У бабушки Лизаветы Ивановны с детьми из родового имущества осталось лишь несколько образов, в том числе пропавший у меня во время петербургского пожара 1862 года, обручальное кольцо и серебряный сервиз. Когда умер Иван Федорович Мельников, казанские родные его стали хлопотать о наследстве в пользу его законных детей и об определении на службу моего отца. Он по просьбе восемнадцатилетнего своего брата Василия Ивановича, которого любил император Павел Петрович, не в пример другим определен был одиннадцати лет от роду лейб-гвардии в Семеновский полк унтер-офицером (9 марта 1800 г.) и оставался при матери, а затем также по ходатайству брата 1 января 1801 года был отставлен из военной службы для определения к статским делам коллежским регистратором, имея от роду только 12 лет. При Павле Петровиче это бывало не часто для незнатных людей.

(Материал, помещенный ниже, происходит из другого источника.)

/-- Return a page number (k 0), an HBM frame (1) or a spill frame (2) to the allocator, or take one. -/
def State.kvGive (s : State) (k n : Nat) : State :=
  let s1 := s.mapBits (s.kvMap k) true [n]
  s1.setReg .kvpool (0x28 + 4 * k) (s1.reg .kvpool (0x28 + 4 * k) + 1)
def State.kvTake (s : State) (k : Nat) (l : List Nat) : State :=
  let s1 := s.mapBits (s.kvMap k) false l
  s1.setReg .kvpool (0x28 + 4 * k) (s1.reg .kvpool (0x28 + 4 * k) - BitVec.ofNat 32 l.length)

/-- Write back a header, reclaiming the page where both counts are 0 (11 R288): the return waits for a move in progress. -/
def State.kvPutCounts (s : State) (p : Nat) (h : PHdr) : State :=
  if h.ref = 0 && h.pin = 0 && h.alloc then
    let s1 := s.putHdr p { h with alloc := false, gen := (h.gen + 1) % 65536 }
    if h.moving then s1 else (s1.kvGive 0 p).kvGive (1 + h.tier) h.frame
  else s.putHdr p h

/-- Module address of a sequence's range (11 R283). -/
def kvSeq (q : Nat) : Nat := transBase + q * 0x4000000

/-- Module address of a page-list entry. -/
def kvEntAddr (q i : Nat) : Nat := kvSeq q + 0x1000 + 8 * i

/-- PAGE of an entry that names no page. -/
def noPage : Nat := 0xFFFFFFFF

/-- A little-endian number in the translated range, none for BOUNDS. -/
def State.kvNum (s : State) (u : SettId) (a n : Nat) : Option Nat × State :=
  match s.readMod (some (dieIx u)) a n with
  | (some bs, s1) => (some (leNat bs), s1)
  | (none, s1) => (none, s1)

/-- Drop the LAB entries of a page index in every walker (11 R291). -/
def State.kvStale (s : State) (q i : Nat) : State :=
  if s.setts.toList.any (fun t => t.lab.any (fun e => e.seq == q && e.idx == i)) then
    { s with setts := s.setts.map (fun t => { t with lab := t.lab.filter (fun e => e.seq != q || e.idx != i) }) }
  else s

/-- A page-list entry through the LAB (11 R291): PAGE and GEN, none for BOUNDS. Which entry a full LAB gives up is not stated:
a free value (log entry 1). -/
def State.kvEntry (s : State) (u : SettId) (q i : Nat) : Option (Nat × Nat) × State :=
  match (s.sett u).lab.find? (fun e => e.seq == q && e.idx == i) with
  | some e => (some (e.page, e.gen), s.bump (.kvw u) 0x0C 1)
  | none =>
    match (s.bump (.kvw u) 0x10 1).kvNum u (kvEntAddr q i) 8 with
    | (none, s1) => (none, s1)
    | (some w, s1) =>
      let pg := bitsOf w 31 0
      let gen := bitsOf w 47 32
      if pg = noPage then (some (pg, gen), s1)
      else
        let l := (s1.sett u).lab
        let e : LabEnt := ⟨q, i, pg, gen⟩
        if l.length < 64 then (some (pg, gen), s1.modSett u (fun t => { t with lab := l ++ [e] }))
        else
          let (r, s2) := s1.fresh
          (some (pg, gen), s2.modSett u (fun t => { t with lab := l.eraseIdx (r % 64) ++ [e] }))

/-- A page of a sequence with its header. -/
structure KvPage where
  page : Nat
  gen : Nat
  hdr : PHdr
  deriving DecidableEq, Repr

/-- The page an index names, its header checked (11 R294); where the page was reclaimed the entry is read again, up to `fuel` times
(R295). The status is DONE, BOUNDS or KV_REF. -/
def State.kvPage (s : State) (u : SettId) (q i : Nat) (pin : Bool) : Nat → Status × KvPage × State
  | 0 => (Code.kvRef, ⟨0, 0, s.kvHdr 0⟩, s)
  | fuel + 1 =>
    match s.kvEntry u q i with
    | (none, s1) => (s.denied (some (dieIx u)) transBase, ⟨0, 0, s1.kvHdr 0⟩, s1)
    | (some (pg, gen), s1) =>
      let h := s1.kvHdr pg
      if pg = noPage then (Code.bounds, ⟨pg, gen, h⟩, s1)
      else if pg < s1.kvPages && h.alloc && h.gen == gen && (!pin || decide (1 ≤ h.ref)) then (Code.done, ⟨pg, gen, h⟩, s1)
      else if fuel = 0 || (pg < s1.kvPages && h.alloc && h.gen == gen) then (Code.kvRef, ⟨pg, gen, h⟩, s1)
      else State.kvPage ((s1.modSett u (fun t => { t with lab := t.lab.filter (fun e => e.seq != q || e.idx != i) })).bump
        (.kvw u) 0x14 1) u q i pin fuel

/-- What an attempt at a command's page work answers. -/
inductive KvOut where
  /-- It waits for a move (11 R295, R300). -/
  | wait (s : State)
  | fin (s : State) (c : Status)

/-- KV_FAULT.PAGEIDX, 17 bits wide (11 Table 11-7). -/
def State.kvAt (s : State) (u : SettId) (i : Nat) : State := s.setReg (.kvw u) 0x08 (BitVec.ofNat 32 (i % 2 ^ 17))

/-- A fault of a command that is all or nothing: memory and allocator as they were; PAGEIDX names the page (11 R296). -/
def State.kvUndo (s s0 : State) (u : SettId) (c : Status) (i : Nat) : KvOut :=
  let s1 : State := { s with hbm := s0.hbm, burrow := s0.burrow, remote := s0.remote, kvCursor := s0.kvCursor }
  .fin (((s1.setReg .kvpool 0x28 (s0.reg .kvpool 0x28)).setReg .kvpool 0x2C (s0.reg .kvpool 0x2C)).kvAt u i) c

/-- A fault of a command that stops at a page, the earlier ones done (11 R296). -/
def State.kvStop (s : State) (u : SettId) (c : Status) (i : Nat) : KvOut := .fin (s.kvAt u i) c

/-- A command that waits looks its entries up again when it goes on: its reads are counted then, once (11 R291). -/
def State.kvRewind (s s0 : State) (u : SettId) : State :=
  (((s.setReg (.kvw u) 0x0C (s0.reg (.kvw u) 0x0C)).setReg (.kvw u) 0x10 (s0.reg (.kvw u) 0x10)).setReg (.kvw u) 0x14
    (s0.reg (.kvw u) 0x14)).modSett u (fun t => { t with lab := (s0.sett u).lab })

/-- A command of a walker allocates no more: its request, if it had one, is gone (11 R300). -/
def State.kvReqEnd (s : State) (u : SettId) (issue : Nat) : State :=
  { s with kvReq := s.kvReq.filter (fun r => r.u != u || r.issue != issue) }

/-- Pin a page for a command (11 R294). -/
def PHdr.pinned (h : PHdr) (step : Nat) : PHdr := { h with pin := h.pin + 1, last := step }

/-- Walk the pages of a KVMAP, pinning them where asked; `s0` is the state before the command. -/
def State.kvMapPages (s s0 : State) (u : SettId) (q : Nat) (pin : Bool) (step : Nat) :
    List Nat → List KvPage → (List KvPage ⊕ KvOut) × State
  | [], acc => (.inl acc, s)
  | i :: is, acc =>
    match s.kvPage u q i pin 17 with
    | (c, p, s1) =>
      if c ≠ Code.done then (.inr (s1.kvUndo s0 u c i), s1)
      else if pin && p.hdr.moving then (.inr (.wait s0), s1)
      else if pin && decide (65535 ≤ p.hdr.pin) then (.inr (s1.kvUndo s0 u Code.kvRef i), s1)
      else
        State.kvMapPages (if pin then s1.putHdr p.page (p.hdr.pinned step) else s1) s0 u q pin step is (acc ++ [p])

/-- The bytes of a KV list (11 R293). -/
def State.kvListBytes (s : State) (ps : List KvPage) : List Byte :=
  leBytes 4 ps.length ++ leBytes 12 0 ++
  ps.flatMap (fun p =>
    let a := s.kvFrameAddr p.hdr.tier p.hdr.frame
    leBytes 6 a ++ leBytes 2 0 ++ leBytes 5 ((a + s.fld .kvpool 0x04 25 16 * 256) / 256) ++ leBytes 3 0) ++
  ps.flatMap (fun p => leBytes 4 p.page ++ leBytes 2 p.gen ++ leBytes 2 0)

/-- Write a KV list into the store of the sett. -/
def State.kvPutList (s : State) (u : SettId) (dl : BitVec 14) (ps : List KvPage) : State :=
  s.modSett u (fun t => t.putStore (dl.toNat * 64) (s.kvListBytes ps))

/-- Page indices of tokens tc to tc + nc − 1. -/
def kvRange (tc nc : Nat) : List Nat := (List.range ((tc + nc - 1) / 16 + 1 - tc / 16)).map (fun j => tc / 16 + j)

/-- The page work of a KVMAP (11 R293 to R296). -/
def State.kvMapWork (s : State) (u : SettId) (q tc nc : Nat) (dl : BitVec 14) (pin : Bool) (step : Nat) : KvOut :=
  match s.kvNum u (kvSeq q) 4 with
  | (none, s1) => .fin s1 (s.denied (some (dieIx u)) transBase)
  | (some len, s1) =>
    let past := (kvRange tc nc).find? (fun i => decide (ceilDiv len 16 ≤ i))
    match past with
    | some i => s1.kvUndo s u Code.bounds i
    | none =>
      match s1.kvMapPages s u q pin step (kvRange tc nc) [] with
      | (.inr o, _) => o
      | (.inl ps, s2) => .fin (s2.kvPutList u dl ps) Code.done

/-- The pages of the list that a KVUNPIN names (11 R293). -/
def SettSt.kvListPages (t : SettSt) (dl : BitVec 14) : List (Nat × Nat) :=
  let a := dl.toNat * 64
  let n := t.word a
  (List.range n).map (fun j => (t.word (a + 16 + 16 * n + 8 * j), t.store.num (a + 20 + 16 * n + 8 * j) 2))

/-- The page work of a KVUNPIN (11 R294, R296): PAGEIDX is the place in the list. -/
def State.kvUnpinWork (s : State) (u : SettId) : List (Nat × Nat) → Nat → KvOut
  | [], _ => .fin s Code.done
  | (p, g) :: l, j =>
    let h := s.kvHdr p
    if p < s.kvPages && h.alloc && h.gen == g && decide (1 ≤ h.pin) then
      State.kvUnpinWork (s.kvPutCounts p { h with pin := h.pin - 1 }) u l (j + 1)
    else s.kvStop u Code.kvRef j

/-- Cold pages found from the eviction cursor and set moving (11 R300): at most `fuel` headers, until `need` frames are
coming free or the spill frames run out. -/
def State.kvEvictScan (s : State) (u : SettId) (step : Nat) : Nat → Nat → State
  | 0, _ => s
  | _ + 1, 0 => s
  | f + 1, need + 1 =>
    match freeBits s.hbm (s.kvMap 2) s.kvBf 0 1 with
    | [] => s
    | bf :: _ =>
      let p := s.kvEvict
      let h := s.kvHdr p
      let s1 := { s with kvEvict := if p + 1 < s.kvPages then p + 1 else 0 }
      let age := (step + 2 ^ 32 - h.last) % 2 ^ 32
      if h.alloc && h.tier == 0 && !h.moving && h.pin == 0 && decide (s.fld .kvpool 0x24 31 16 ≤ age) then
        let s2 := ((s1.kvTake 2 [bf]).putHdr p { h with moving := true })
        State.kvEvictScan { s2 with moves := s2.moves ++ [⟨p, h.frame, bf, u⟩] } u step f need
      else State.kvEvictScan s1 u step f (need + 1)

/-- What an allocation answers. -/
inductive KvAlloc where
  | got (s : State) (l : List (Nat × Nat))
  | wait (s : State)
  | fail (s : State) (c : Status)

Брак дедушки с Марьей Степановной признан был незаконным. Стали взыскивать долги с Гедеонова, но в одном присутственном месте крысы, по просьбе должника, выели из векселя со слова: "надцать тысяч" до означения, в какой губернии и уезде находилась заложенная деревня Сосновка, так что в векселе сохранились слова: "занял я (Гедеонов) Пермского наместничества гражданской палаты у советника секунд-майора Ивана Мельникова деньги государственными ассигнациями две… округ в деревне Сосновке принадлежащую на мою часть" и т. д. Безграмотные крысы выели хорошо, подьячие знали, где помаслить бумагу. Гедеонов доказывал, что он занимал только двести рублей и что по неозначению, где именно находится Сосновка, требовать эту деревню наследникам Мельникова нельзя. Гедеоновы были богаты, Мельниковы бедны и не получили с богатого ни копейки. Так водилось и водится.